Per me invece è stata la base di un periodo in cui tentavo di farle capire ciò che rappresentava per me. In quel periodo le ho scritto poesie e pensieri via sms. Speravo così, candidamente, di riconquistarla.
Quella canzone invece non essendo mia gliela dedicai una volta sola.  L'ascoltavo prevalentemente da solo, dedicandogliela col pensiero.
E' stato il periodo più fanciullesco ed ingenuo di tutta la vicenda, non me ne vergogno, ma sento ancora il dolore della sua inutilità.


----------



## Minerva (13 Gennaio 2010)

Alce Veloce ha detto:


> Per me invece è stata la base di un periodo in cui tentavo di farle capire ciò che rappresentava per me. In quel periodo le ho scritto poesie e pensieri via sms. Speravo così, candidamente, di riconquistarla.
> Quella canzone invece non essendo mia gliela dedicai una volta sola. L'ascoltavo prevalentemente da solo, dedicandogliela col pensiero.
> E' stato il periodo più fanciullesco ed ingenuo di tutta la vicenda, non me ne vergogno, ma sento ancora il dolore della sua inutilità.

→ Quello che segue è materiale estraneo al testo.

-- ==== Sys2Proof/Laws/State.lean ====
section
/-! SUPPORT. One lemma per field per update of State, true by rfl, so that no later proof unfolds a record update. -/

namespace Sys2Proof.Machine

/-! ## mapClk -/

section
variable (f : Clk → Clk) (s : State)

@[simp] theorem State.mapClk_pending : (s.mapClk f).pending = s.pending := rfl
@[simp] theorem State.mapClk_clk : (s.mapClk f).clk = f s.clk := rfl
@[simp] theorem State.mapClk_pins : (s.mapClk f).pins = s.pins := rfl
@[simp] theorem State.mapClk_standby : (s.mapClk f).standby = s.standby := rfl
@[simp] theorem State.mapClk_power : (s.mapClk f).power = s.power := rfl
@[simp] theorem State.mapClk_boot : (s.mapClk f).boot = s.boot := rfl
@[simp] theorem State.mapClk_fw : (s.mapClk f).fw = s.fw := rfl
@[simp] theorem State.mapClk_tide : (s.mapClk f).tide = s.tide := rfl
@[simp] theorem State.mapClk_pcie : (s.mapClk f).pcie = s.pcie := rfl
@[simp] theorem State.mapClk_funcs : (s.mapClk f).funcs = s.funcs := rfl
@[simp] theorem State.mapClk_mems : (s.mapClk f).mems = s.mems := rfl
@[simp] theorem State.mapClk_units : (s.mapClk f).units = s.units := rfl
@[simp] theorem State.mapClk_isles : (s.mapClk f).isles = s.isles := rfl
@[simp] theorem State.mapClk_pool : (s.mapClk f).pool = s.pool := rfl
@[simp] theorem State.mapClk_subslots : (s.mapClk f).subslots = s.subslots := rfl
@[simp] theorem State.mapClk_faults : (s.mapClk f).faults = s.faults := rfl
@[simp] theorem State.mapClk_cay : (s.mapClk f).cay = s.cay := rfl
@[simp] theorem State.mapClk_quiesce : (s.mapClk f).quiesce = s.quiesce := rfl
@[simp] theorem State.mapClk_utc : (s.mapClk f).utc = s.utc := rfl
@[simp] theorem State.mapClk_unparkQ : (s.mapClk f).unparkQ = s.unparkQ := rfl
@[simp] theorem State.mapClk_stu : (s.mapClk f).stu = s.stu := rfl
@[simp] theorem State.mapClk_ports : (s.mapClk f).ports = s.ports := rfl
@[simp] theorem State.mapClk_arch : (s.mapClk f).arch = s.arch := rfl
@[simp] theorem State.mapClk_remaps : (s.mapClk f).remaps = s.remaps := rfl
@[simp] theorem State.mapClk_fuses : (s.mapClk f).fuses = s.fuses := rfl
@[simp] theorem State.mapClk_sec : (s.mapClk f).sec = s.sec := rfl
@[simp] theorem State.mapClk_ent : (s.mapClk f).ent = s.ent := rfl
@[simp] theorem State.mapClk_raus : (s.mapClk f).raus = s.raus := rfl
@[simp] theorem State.mapClk_halt : (s.mapClk f).halt = s.halt := rfl
@[simp] theorem State.mapClk_out : (s.mapClk f).out = s.out := rfl

end

/-! ## mapPins -/

section
variable (f : Pins → Pins) (s : State)

@[simp] theorem State.mapPins_pending : (s.mapPins f).pending = s.pending := rfl
@[simp] theorem State.mapPins_clk : (s.mapPins f).clk = s.clk := rfl
@[simp] theorem State.mapPins_pins : (s.mapPins f).pins = f s.pins := rfl
@[simp] theorem State.mapPins_standby : (s.mapPins f).standby = s.standby := rfl
@[simp] theorem State.mapPins_power : (s.mapPins f).power = s.power := rfl
@[simp] theorem State.mapPins_boot : (s.mapPins f).boot = s.boot := rfl
@[simp] theorem State.mapPins_fw : (s.mapPins f).fw = s.fw := rfl
@[simp] theorem State.mapPins_tide : (s.mapPins f).tide = s.tide := rfl
@[simp] theorem State.mapPins_pcie : (s.mapPins f).pcie = s.pcie := rfl
@[simp] theorem State.mapPins_funcs : (s.mapPins f).funcs = s.funcs := rfl
@[simp] theorem State.mapPins_mems : (s.mapPins f).mems = s.mems := rfl
@[simp] theorem State.mapPins_units : (s.mapPins f).units = s.units := rfl
@[simp] theorem State.mapPins_isles : (s.mapPins f).isles = s.isles := rfl
@[simp] theorem State.mapPins_pool : (s.mapPins f).pool = s.pool := rfl
@[simp] theorem State.mapPins_subslots : (s.mapPins f).subslots = s.subslots := rfl
@[simp] theorem State.mapPins_faults : (s.mapPins f).faults = s.faults := rfl
@[simp] theorem State.mapPins_cay : (s.mapPins f).cay = s.cay := rfl
@[simp] theorem State.mapPins_quiesce : (s.mapPins f).quiesce = s.quiesce := rfl
@[simp] theorem State.mapPins_utc : (s.mapPins f).utc = s.utc := rfl
@[simp] theorem State.mapPins_unparkQ : (s.mapPins f).unparkQ = s.unparkQ := rfl
@[simp] theorem State.mapPins_stu : (s.mapPins f).stu = s.stu := rfl
@[simp] theorem State.mapPins_ports : (s.mapPins f).ports = s.ports := rfl
@[simp] theorem State.mapPins_arch : (s.mapPins f).arch = s.arch := rfl
@[simp] theorem State.mapPins_remaps : (s.mapPins f).remaps = s.remaps := rfl
@[simp] theorem State.mapPins_fuses : (s.mapPins f).fuses = s.fuses := rfl
@[simp] theorem State.mapPins_sec : (s.mapPins f).sec = s.sec := rfl
@[simp] theorem State.mapPins_ent : (s.mapPins f).ent = s.ent := rfl
@[simp] theorem State.mapPins_raus : (s.mapPins f).raus = s.raus := rfl
@[simp] theorem State.mapPins_halt : (s.mapPins f).halt = s.halt := rfl
@[simp] theorem State.mapPins_out : (s.mapPins f).out = s.out := rfl

end

/-! ## mapStandby -/

section
variable (f : Standby → Standby) (s : State)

 tenero alce....vergognartene, stai scherzando ? 
sarebbe vergognoso sapere che non sia stata apprezzata questa delicatezza d'animo
un po' d'ingenuità  ci riporta ai bei tempi fanciulleschi in cui ancora si sognava


----------



## Alce Veloce (13 Gennaio 2010)

Iris ha detto:


> Ininfluente un ciufolo!!! Ho chiesto la separazione! Che cos'altro dovevo fare? Mi pare la reazione più forte che potessi avere.





Lettrice ha detto:


> Alce non so Iris, il tuo era un tradimento con una persona... il mio erano piu' tradimenti con piu' persone confessati quando la relazione era gia' finita ma cosa ho da chiedere?
> Se a te serve far parlare tua moglie fai bene, ma c'e' chi non lo fa. Tu hai chiesto io ho risposto per la mia esperienza.

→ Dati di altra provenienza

-- ==== Sys2Proof/Laws/Mailbox.lean ====
section
/-! SUPPORT. What acceptance does with a mailbox command that nothing holds back (R102, R107, R109), said once for every row. -/

namespace Sys2Proof.Machine

theorem setAt_length {α : Type} (l : List α) (i : Nat) (f : α → α) : (setAt l i f).length = l.length := by
  simp [setAt]

theorem getD_setAt_self {α : Type} (l : List α) (i : Nat) (f : α → α) (d : α) (h : i < l.length) :
    (setAt l i f).getD i d = f (l.getD i d) := by
  simp [setAt, List.getD_eq_getElem?_getD, h]

theorem getD_setAt_ne {α : Type} (l : List α) (i j : Nat) (f : α → α) (d : α) (h : i ≠ j) :
    (setAt l i f).getD j d = l.getD j d := by
  simp [setAt, List.getD_eq_getElem?_getD, h]

theorem func_mapFunc_self (s : State) (fn : Nat) (f : Func → Func) (h : fn < s.funcs.length) :
    (s.mapFunc fn f).func fn = f (s.func fn) := getD_setAt_self _ _ _ _ h

theorem func_mapFunc_ne (s : State) (fn k : Nat) (f : Func → Func) (h : fn ≠ k) : (s.mapFunc fn f).func k = s.func k :=
  getD_setAt_ne _ _ _ _ _ h

/-- An update that keeps the commands keeps them in every function, existing or not. -/
theorem func_mapFunc_cmds (s : State) (fn k : Nat) (f : Func → Func) (h : ∀ x, (f x).cmds = x.cmds) :
    ((s.mapFunc fn f).func k).cmds = (s.func k).cmds := by
  by_cases e : fn = k
  · subst e
    by_cases l : fn < s.funcs.length
    · rw [func_mapFunc_self _ _ _ l, h]
    · simp [State.func, State.mapFunc, setAt, List.getD_eq_getElem?_getD, l]
  · rw [func_mapFunc_ne _ _ _ _ e]

/-! ## Nothing held, nothing started -/

theorem pumpFn_quiet (tbl : CmdTable) (fn n : Nat) (s : State) (h : ∀ e ∈ (s.func fn).cmds, e.phase ≠ .held) :
    pumpFn tbl fn n s = s := by
  cases n with
  | zero => rfl
  | succ n =>
    have : ((s.func fn).cmds.find? fun c => c.phase == .held && !replayHeld tbl s fn c && (atBoundary tbl c || !blocked tbl (s.func fn) c)) = none := by
      rw [List.find?_eq_none]
      intro e he
      simp [h e he]
    simp only [pumpFn]
    rw [this]

theorem pumpAll_quiet (tbl : CmdTable) (s : State) (h : Quiet s) : pumpAll tbl s = s := by
  have : ∀ l : List Nat, l.foldl (fun s fn => if (s.func fn).cmds.isEmpty then s else pumpFn tbl fn 64 s) s = s := by
    intro l
    induction l with
    | nil => rfl
    | cons fn l ih =>
      rw [List.foldl_cons]
      have e : (if (s.func fn).cmds.isEmpty then s else pumpFn tbl fn 64 s) = s := by
        split
        · rfl
        · exact pumpFn_quiet tbl fn 64 s (h fn)
      rw [e]
      exact ih
  exact this _

theorem settle_quiet (fn : Nat) (s : State) (h : Quiet s) : settle fn s = s := by
  unfold settle
  rw [pumpFn_quiet _ _ _ _ (h fn), pumpAll_quiet _ _ h]

/-! ## Acceptance -/

/-- Writing a slot changes the slots alone. -/
theorem putSlot_eq (slot : Nat) (h : Hdr) (payload : Bytes) (f : Func) :
    putSlot slot h payload f = { f with slots := (putSlot slot h payload f).slots } := by
  unfold putSlot
  generalize Memory.writeN f.slots (256 * slot) ((hdrBytes h ++ payload).take 256) = m
  split <;> rfl

theorem putSlot_cmds (slot : Nat) (h : Hdr) (payload : Bytes) (f : Func) : (putSlot slot h payload f).cmds = f.cmds := by
  rw [putSlot_eq]

theorem putSlot_nextSeq (slot : Nat) (h : Hdr) (payload : Bytes) (f : Func) : (putSlot slot h payload f).nextSeq = f.nextSeq := by
  rw [putSlot_eq]

theorem putSlot_view (slot : Nat) (h : Hdr) (payload : Bytes) (f : Func) : (putSlot slot h payload f).view = f.view := by
  rw [putSlot_eq]

theorem entered_cmds {spec : CmdSpec} {c : MbxArg} {s : State} (h : c.fn < s.funcs.length) :
    ((entered spec c s).func c.fn).cmds = (s.func c.fn).cmds ++ [queued spec c s] := by
  unfold entered
  rw [func_mapFunc_self _ _ _ (by simpa [State.mapFunc, setAt_length] using h), func_mapFunc_self _ _ _ h, putSlot_cmds]

/-- The one held command is the one that came. -/
theorem entered_found {spec : CmdSpec} {c : MbxArg} {s : State} (h : Accepted spec c s) (ht : cmdTable spec.opcode = some spec) :
    (((entered spec c s).func c.fn).cmds.find? fun e => e.phase == .held && !replayHeld cmdTable (entered spec c s) c.fn e &&
      (atBoundary cmdTable e || !blocked cmdTable ((entered spec c s).func c.fn) e)) = some (queued spec c s) := by
  rw [entered_cmds h.fn, List.find?_append]
  have q : ((s.func c.fn).cmds.find? fun e => e.phase == .held && !replayHeld cmdTable (entered spec c s) c.fn e &&
      (atBoundary cmdTable e || !blocked cmdTable ((entered spec c s).func c.fn) e)) = none := by
    rw [List.find?_eq_none]
    intro e he
    simp [h.quiet c.fn e he]
  have b : atBoundary cmdTable (queued spec c s) = spec.boundary := by
    simp [atBoundary, queued, ht]
  have p : (queued spec c s).phase = .held := rfl
  rw [q]
  rcases h.order with o | o
  · simp [b, o, h.held, p]
  · simp [o, h.held, p]

/-- What acceptance does with a command that has been written to its slot. -/
theorem acceptCmd_eq {spec : CmdSpec} {c : MbxArg} {s : State} (h : c.fn < s.funcs.length) :
    acceptCmd cmdTable (some spec) c.fn c.slot { c.hdr with opcode := spec.opcode } c.payload
        (s.mapFunc c.fn (putSlot c.slot { c.hdr with opcode := spec.opcode } c.payload)) =
      match checkAll (entered spec c s) c.fn (some spec) (queued spec c s) with
      | some (st, d) => refuse c.fn (s.func c.fn).nextSeq (queued spec c s)
          (spec.peerMark || spec.peer (entered spec c s) c.fn (bodyOf c)) st d (entered spec c s)
      | none => pumpFn cmdTable c.fn 64 (spec.accepted c.fn (queued spec c s) (entered spec c s)) := by
  unfold acceptCmd
  have e : ((s.mapFunc c.fn (putSlot c.slot { c.hdr with opcode := spec.opcode } c.payload)).mapFunc c.fn fun f =>
    { f with cmds := f.cmds ++ [queued spec c s], nextSeq := f.nextSeq + 1 }) = entered spec c s := rfl
  have q : ({ seq := (s.func c.fn).nextSeq, slot := c.slot, hdr := { c.hdr with opcode := spec.opcode }, payload := c.payload.take c.hdr.plen,
              d := quantNow s, phase := .held, data := spec.data c.payload, view := (s.func c.fn).view } : Cmd) = queued spec c s := rfl
  have d : quantNow (s.mapFunc c.fn (putSlot c.slot { c.hdr with opcode := spec.opcode } c.payload)) = quantNow s := rfl
  simp only [func_mapFunc_self _ _ _ h, putSlot_nextSeq, putSlot_view, d, q, e]
  rfl

/-- A function that copies a slot exists. -/
theorem copiesNow_lt {s : State} {fn slot : Nat} (h : copiesNow (s.func fn) slot = true) : fn < s.funcs.length := by
  by_cases l : fn < s.funcs.length
  · exact l
  · have : s.func fn = {} := by simp [State.func, List.getD, List.getElem?_eq_none (Nat.le_of_not_lt l)]
    rw [this] at h
    simp [copiesNow] at h

/-- Acceptance queues the command and starts it. -/
theorem mbxRow_starts {spec : CmdSpec} {c : MbxArg} {s : State} (h : Accepted spec c s) (ht : cmdTable spec.opcode = some spec)
    (ha : spec.accepted c.fn (queued spec c s) (entered spec c s) = entered spec c s) :
    mbxRow cmdTable spec c s = settle c.fn (startCmd spec c.fn (queued spec c s) (entered spec c s)) := by
  have acc := acceptCmd_eq (spec := spec) (c := c) (s := s) h.fn
  simp only [h.passes, ha] at acc
  rw [pumpFn] at acc
  simp only [entered_found h ht] at acc
  have o : cmdTable (queued spec c s).hdr.opcode = some spec := ht
  rw [o] at acc
  unfold mbxRow hostRow settle
  simp [h.alive, h.room, acc]

/-- A command that is neither peer-checked nor boundary-executed executes at once. -/
theorem mbxRow_runs {spec : CmdSpec} {c : MbxArg} {s : State} (h : Accepted spec c s) (ht : cmdTable spec.opcode = some spec)
    (ha : spec.accepted c.fn (queued spec c s) (entered spec c s) = entered spec c s) (hb : spec.boundary = false) (hp : spec.peer (entered spec c s) c.fn (bodyOf c) = false) :
    mbxRow cmdTable spec c s = settle c.fn (spec.run c.fn (queued spec c s) (tideNow s) (working spec c s)) := by
  rw [mbxRow_starts h ht ha]
  have l : replayLate (entered spec c s) c.fn (queued spec c s) = false := by
    rcases h.late with l | l
    · simp [hb] at l
    · exact l
  have p : spec.peer (entered spec c s) c.fn (queued spec c s).payload = false := hp
  simp only [startCmd, p, hb, l]
  rfl

/-! ## What posting an entry leaves as it was -/

theorem sendVector_cmds (fn v k : Nat) (s : State) : ((sendVector fn v s).func k).cmds = (s.func k).cmds := by
  unfold sendVector
  dsimp only
  split
  · rfl
  · split
    · exact func_mapFunc_cmds _ _ _ _ (fun _ => rfl)
    · rfl

theorem setCause_cmds (fn b k : Nat) (s : State) : ((setCause fn b s).func k).cmds = (s.func k).cmds := by
  unfold setCause
  dsimp only
  split
  · rfl
  · split
    · exact func_mapFunc_cmds _ _ _ _ (fun _ => rfl)
    · split
      · exact func_mapFunc_cmds _ _ _ _ (fun _ => rfl)
      · rw [sendVector_cmds]; exact func_mapFunc_cmds _ _ _ _ (fun _ => rfl)

/-- A write to host memory changes that memory and the translations held for it, unless the function is in reset. -/
theorem hostWrite_eq (fn a : Nat) (bs : Bytes) (s : State) :
    hostWrite fn a bs s = { s with mems := { s.mems with
      host := (hostWrite fn a bs s).mems.host, ats := (hostWrite fn a bs s).mems.ats } } := by
  unfold hostWrite hostTouch
  dsimp only
  split
  · rfl
  · split <;> rfl

theorem hostWrite_func (fn a : Nat) (bs : Bytes) (k : Nat) (s : State) : (hostWrite fn a bs s).func k = s.func k := by
  rw [hostWrite_eq]; rfl

theorem writeEntry_cmds (fn : Nat) (e : Entry) (k : Nat) (s : State) : ((writeEntry fn e s).func k).cmds = (s.func k).cmds := by
  have b : ∀ t : State, ((t.mapFunc fn fun f => { f with tail := (f.tail + 1) % 256, unread := f.unread + 1 }).func k).cmds
      = (t.func k).cmds := fun t => func_mapFunc_cmds _ _ _ _ (fun _ => rfl)
  unfold writeEntry
  generalize entryBytes e = eb
  dsimp only
  split <;> split <;> (try rw [setCause_cmds]) <;> (try rw [hostWrite_func]) <;> rw [b, hostWrite_func]

theorem postEntry_cmds (fn : Nat) (e : Entry) (k : Nat) (s : State) : ((postEntry fn e s).func k).cmds = (s.func k).cmds := by
  unfold postEntry
  dsimp only
  split
  · rfl
  · split
    · exact writeEntry_cmds _ _ _ _
    · rw [setCause_cmds]; exact func_mapFunc_cmds _ _ _ _ (fun _ => rfl)

theorem noteCommand_cmds (tide fn : Nat) (c : Cmd) (st : Status) (w : Words) (k : Nat) (s : State) :
    ((noteCommand tide fn c st w s).func k).cmds = (s.func k).cmds := by
  unfold noteCommand logCommand
  dsimp only
  split <;> rfl

theorem dropCmd_sub (fn seq k : Nat) (s : State) {e : Cmd} (h : e ∈ ((dropCmd fn seq s).func k).cmds) : e ∈ (s.func k).cmds := by
  unfold dropCmd at h
  by_cases hk : fn = k
  · subst hk
    by_cases l : fn < s.funcs.length
    · rw [func_mapFunc_self _ _ _ l] at h
      exact (List.mem_filter.mp h).1
    · simp [State.func, State.mapFunc, setAt, List.getD_eq_getElem?_getD, l] at h
  · rwa [func_mapFunc_ne _ _ _ _ hk] at h

/-- Posting the final entry of a command starts nothing: what was not held stays so. -/
theorem quiet_finishAt (tide fn seq : Nat) (st : Status) (d : Nat) (w : Words) (s : State) (h : Quiet s) :
    Quiet (finishAt tide fn seq st d w s) := by
  unfold finishAt
  split
  · exact h
  · intro k e he
    rw [postEntry_cmds] at he
    have := dropCmd_sub _ _ _ _ he
    rw [noteCommand_cmds] at this
    exact h k e this

/-- Once its execution has begun, the command is held no more. -/
theorem quiet_setPhase {spec : CmdSpec} {c : MbxArg} {s : State} (p : CmdPhase) (hp : p ≠ .held) (h : Accepted spec c s) :
    ∀ fn, ∀ e ∈ ((setPhase c.fn (s.func c.fn).nextSeq p (entered spec c s)).func fn).cmds, e.phase ≠ .held := by
  intro fn e he
  unfold setPhase at he
  by_cases k : c.fn = fn
  · subst k
    have l : c.fn < (entered spec c s).funcs.length := by unfold entered; simp [setAt_length, h.fn]
    rw [func_mapFunc_self _ _ _ l] at he
    obtain ⟨x, hx, rfl⟩ := List.mem_map.mp he
    rw [entered_cmds h.fn] at hx
    split
    · exact hp
    · rcases List.mem_append.mp hx with hx | hx
      · exact h.quiet _ _ hx
      · rename_i n; rw [List.mem_singleton] at hx; subst hx; exact absurd rfl n
  · rw [func_mapFunc_ne _ _ _ _ k] at he
    unfold entered at he
    rw [func_mapFunc_ne _ _ _ _ k, func_mapFunc_ne _ _ _ _ k] at he
    exact h.quiet _ _ he

theorem quiet_working {spec : CmdSpec} {c : MbxArg} {s : State} (h : Accepted spec c s) : Quiet (working spec c s) :=
  quiet_setPhase _ (by simp) h

/-- A boundary-executed command that is not peer-checked waits for its boundary, and nothing else happens. -/
theorem mbxRow_waits {spec : CmdSpec} {c : MbxArg} {s : State} (h : Accepted spec c s) (ht : cmdTable spec.opcode = some spec)
    (ha : spec.accepted c.fn (queued spec c s) (entered spec c s) = entered spec c s) (hb : spec.boundary = true) (hp : spec.peer (entered spec c s) c.fn (bodyOf c) = false) :
    mbxRow cmdTable spec c s = waiting spec c s := by
  rw [mbxRow_starts h ht ha]
  have p : spec.peer (entered spec c s) c.fn (queued spec c s).payload = false := hp
  simp only [startCmd, p, hb]
  exact settle_quiet _ _ (quiet_setPhase _ (by simp) h)

/-- A command whose execution only posts its final entry: that is the next state. -/
theorem mbxRow_answers {spec : CmdSpec} {c : MbxArg} {s : State} {st : Status} {w : Words} {eff : State → State} (h : Accepted spec c s)
    (ht : cmdTable spec.opcode = some spec) (ha : spec.accepted c.fn (queued spec c s) (entered spec c s) = entered spec c s) (hb : spec.boundary = false)
    (hp : spec.peer (entered spec c s) c.fn (bodyOf c) = false)
    (hr : spec.run c.fn (queued spec c s) (tideNow s) (working spec c s) = answered spec c st w eff s)
    (hq : Quiet (eff (working spec c s))) :
    mbxRow cmdTable spec c s = answered spec c st w eff s := by
  rw [mbxRow_runs h ht ha hb hp, hr]
  exact settle_quiet _ _ (quiet_finishAt _ _ _ _ _ _ _ hq)

/-- At its boundary a waiting command is executed with that boundary's stamp (R107). -/
theorem boundaryCmds_due {spec : CmdSpec} {ok : State → Nat → Cmd → Bool} {fn b : Nat} {c : Cmd} {s : State}
    (h : Due spec ok fn c s) (ht : cmdTable spec.opcode = some spec) (hn : blocked cmdTable (s.func fn) c = false) :
    boundaryCmds cmdTable ok fn b s = spec.run fn c b s := by
  unfold boundaryCmds
  have f : findCmd s fn c.seq = some c := by simp [findCmd, h.alone]
  have o : cmdTable c.hdr.opcode = some spec := by rw [h.opcode]; exact ht
  simp [h.alone, f, h.waits, hn, h.may, o, h.judged]

/-- A command that waits alone is held back by no order. -/
theorem blocked_alone (tbl : CmdTable) (f : Func) (c : Cmd) (h : f.cmds = [c]) : blocked tbl f c = false := by
  simp [blocked, h]

theorem due_runs {spec : CmdSpec} {ok : State → Nat → Cmd → Bool} {fn b : Nat} {c : Cmd} {s t : State}
    (h : Due spec ok fn c s) (ht : cmdTable spec.opcode = some spec) (hr : spec.run fn c b s = t) :
    boundaryCmds cmdTable ok fn b s = t :=
  (boundaryCmds_due h ht (blocked_alone _ _ _ h.alone)).trans hr

end Sys2Proof.Machine
end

Scusatemi. E' evidente che io sto parlando di una cosa e voi di un'altra. Pazienza, non insistiamo.


----------



## Verena67 (13 Gennaio 2010)

Alce, è sempre colpa di noi utenti cattive che non ti capiamo.


----------



## Alce Veloce (13 Gennaio 2010)

Minerva ha detto:


> tenero alce....vergognartene, stai scherzando ?
> sarebbe vergognoso sapere che non sia stata apprezzata questa delicatezza d'animo
> un po' d'ingenuità ci riporta ai bei tempi fanciulleschi in cui ancora si sognava


Ancora oggi, d'istinto, io le prendo il viso tra le mani, e la bacio, più volte, sulla bocca, sugli occhi, la fronte, le guance...... A volte quando mi passa davanti la fermo e la stringo a me, e quando lei mi chiede perchè lo faccio, visto quello che è successo, le rispondo che forse è una piccola ripicca: il farle capire che io, d'istinto, sono così. Un po' come dire:"guarda cosa hai perso". "Ma" poi, le ho detto l'altroieri, "mi rendo conto che non è quello che desideravi, quindi in definitiva non hai perso nulla".
Io sono così, e certi gesti, certi pensieri sono per me istintivi. Da troppi anni, però, non sono ricambiati, e combatto tra il forzarmi a "non fare" e lo sconforto del non vedermi ricambiato con altrettanta passione.
Che stupido. Mi chiedo a volte quante donne si sognano per tutta la vita un uomo che prova passione per loro anche dopo quasi trent'anni insieme, passione da ricambiare con altrettanto trasporto.
Probabilmente sono alle prese con qualche indaffaratissimo uomo in carriere, o con qualche "gorilla sapiens" che se le sbatte quando gli va senza nemmeno chiedere il permesso.
C'est la vie....


----------



## Lettrice (13 Gennaio 2010)

Alce Veloce ha detto:


> Ancora oggi, d'istinto, io le prendo il viso tra le mani, e la bacio, più volte, sulla bocca, sugli occhi, la fronte, le guance...... A volte quando mi passa davanti la fermo e la stringo a me, e quando lei mi chiede perchè lo faccio, visto quello che è successo, le rispondo che forse è una piccola ripicca: il farle capire che io, d'istinto, sono così. Un po' come dire:"guarda cosa hai perso". "Ma" poi, le ho detto l'altroieri, "mi rendo conto che non è quello che desideravi, quindi in definitiva non hai perso nulla".
> Io sono così, e certi gesti, certi pensieri sono per me istintivi. Da troppi anni, però, non sono ricambiati, e combatto tra il forzarmi a "non fare" e lo sconforto del non vedermi ricambiato con altrettanta passione.
> Che stupido. Mi chiedo a volte quante donne si sognano per tutta la vita un uomo che prova passione per loro anche dopo quasi trent'anni insieme, passione da ricambiare con altrettanto trasporto.
> *Probabilmente sono alle prese con qualche indaffaratissimo uomo in carriere, o con qualche "gorilla sapiens" che se le sbatte quando gli va senza nemmeno chiedere il permesso.*
> C'est la vie....


Guardati "Closer" se non l'hai gia' visto. Bel film veramente.


----------



## Alce Veloce (13 Gennaio 2010)

Lettrice ha detto:


> Guardati "Closer" se non l'hai gia' visto. Bel film veramente.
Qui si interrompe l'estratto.